The harder a position is to fill, the less likely it becomes for the recruiter to find the right match quickly. High level and specialty roles will take several recruiting avenues and a larger budget to fill. If someone is looking for a pediatric heart surgeon, or a chief of medicine, those roles will not be ones where they attend an event or post a position and find their hire. It will take diligence and continued outreach on their part. Remember this if your industry serves roles like these.

Bonus: Remind employers who have hard to fill roles there are also resources on your career center.

Size of Candidate Pool

The more specific the niche, the fewer attendees and connections you can expect. Think of using a filter on a job board: if you search for nurses in the United States, you are bound to see thousands of results.

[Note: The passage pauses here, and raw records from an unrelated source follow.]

-- ==== Sys2Proof/Tests/Slice0.lean ====
section
/-! SUPPORT. Tests and witnesses. A test's expected result comes from the manual's encoding tables and worked examples; a
witness shows a state and operands that meet the hypotheses of a statement. -/
namespace Sys2Proof.Machine
open Sys2Proof
set_option Elab.async false

/-- Every word of a list decodes to its instruction: bits of the row, the word, the instruction. -/
def reads (l : List (Nat × Nat × Instr)) : Bool := l.all fun t => decodeTableWord t.1 t.2.1 == some t.2.2

/-- Words of control flow, laid out from Tables 40 to 47 and the encoding tables of the entries. -/
def wordsControl1 : List (Nat × Nat × Instr) := [
    (32, 0x00000004, .nop { form := .base, un := true }),
    (96, 0x0000000b_00000000_00000001, .nopExt { neg := true, pred := 3 }),
    (32, 0xfffee808, .bra { form := .base, imm22 := 4194299, neg := true, pred := 2 }),
    (96, 0xc2f70001_00000000_00000009, .braExt { imm22 := 3194304, pred := 1 }),
    (160, 0x00000000_01000200_00000009_00000000_0000000a, .braExt { form := .extLit, lit := some 0x1000200, neg := true, pred := 1 }),
    (96, 0x00000000_01000200_0000100b, .braExt { form := .baseLit, lit := some 0x1000200, pred := 4 }),
    (96, 0xffff0007_00096300_00000011, .brx { a := .a 3, b := .g 9, imm22 := 4194240 }),
    (96, 0x00032205_00006300_00000011, .brx { a := .a 3, b := .imm, imm22 := 200, pred := 5 }),
    (32, 0x7fffdc18, .call { form := .base, imm22 := 131071 }),
    (96, 0x00005006_00000000_00000019, .callExt { imm22 := 20, pred := 6 }),
    (96, 0x00000000_40000000_00001c1b, .callExt { form := .baseLit, lit := some 0x40000000 }),
    (96, 0x00002007_00876f00_00000021, .calli { a := .a 15, b := .k 7, imm22 := 8 }),
    (32, 0x00000c28, .ret { form := .base, pred := 3 }),
    (96, 0x0000000b_00000000_00000029, .retExt { neg := true, pred := 3 }),
    (96, 0x00003007_00008a00_00000031, .fork { a := .k 10, imm22 := 12 }),
    (160, 0x00000000_01000100_00000007_00006200_00000032, .fork { form := .extLit, a := .a 2, lit := some 0x1000100 }),
    (32, 0x00000038, .quit { form := .base }),
    (96, 0x00000001_00000000_00000039, .quitExt { pred := 1 }),
    (32, 0x00000040, .exit { form := .base }),
    (96, 0x00000003_00000000_00000041, .exitExt { pred := 3 }),
    (32, 0x83c00048, .bar { form := .base, imm22 := 15 }),
    (96, 0x00001c07_00000000_00000049, .barExt { imm22 := 7 }),
    (96, 0x00000c07_00000000_00000051, .barb { imm22 := 3 }),
    (96, 0x0000fc07_00000000_00000059, .span { imm22 := 63 })]

theorem test_decode_control_1 : reads wordsControl1 = true := by decide +kernel

theorem test_wf_control_1 : (wordsControl1.all fun t => t.2.2.wf false) = true := by decide +kernel

/-- Words of control flow, laid out from Tables 40 to 47 and the encoding tables of the entries. -/
def wordsControl2 : List (Nat × Nat × Instr) := [
    (160, 0x80000000_00000001_00000007_00000000_0000005a, .span { form := .extLit, lit := some 0x8000000000000001 }),
    (96, 0xffffe407_0000000c_00000061, .loop { d := .g 12, imm22 := 4194297 }),
    (160, 0x00000000_01000104_00000007_00000085_00000066, .loop { form := .extLit, un := true, d := .k 5, lit := some 0x1000104 }),
    (32, 0x00000068, .yield { form := .base }),
    (96, 0x00000007_00000000_00000069, .yieldExt {}),
    (96, 0x00000001_00007208_00030071, .vote { mod := 0x3, d := .g 8, a := .p 2, pred := 1 }),
    (96, 0x00000007_00007473_00010071, .vote { mod := 0x1, d := .p 3, a := .p 4 }),
    (96, 0x00000607_71000001_00020079, .shfl { mod := 0x2, d := .g 1, a := .g 0, b := .imm, c := .p 1, imm22 := 1 }),
    (96, 0x00000007_77890201_00000079, .shfl { d := .g 1, a := .g 2, b := .k 9, c := .p 7 })]

theorem test_decode_control_2 : reads wordsControl2 = true := by decide +kernel

theorem test_wf_control_2 : (wordsControl2.all fun t => t.2.2.wf false) = true := by decide +kernel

Now add on a filter for cardiac nurses, add a location filter for Virginia, and an experience filter for a supervisor level, and you’ve got a pretty small pool of candidates. More doesn’t always mean better. Take into consideration the quality of your candidates and the merit of their expertise.

Value of Conversations

Quality also carries over into the conversations being had during your event. Having dozens of conversations does not mean that the event, or the employer had success. Being able to screen quality candidates includes learning more about their background and goals and seeing if they fit the position requirements. These conversations tend to be longer than a quick resume glance and a few short questions. If the employer is having fewer but longer conversations, this is typically a great sign.

As you can see success depends largely on the factors outlined above and can look very different from industry to industry. When analyzing an event’s success keep these points in mind.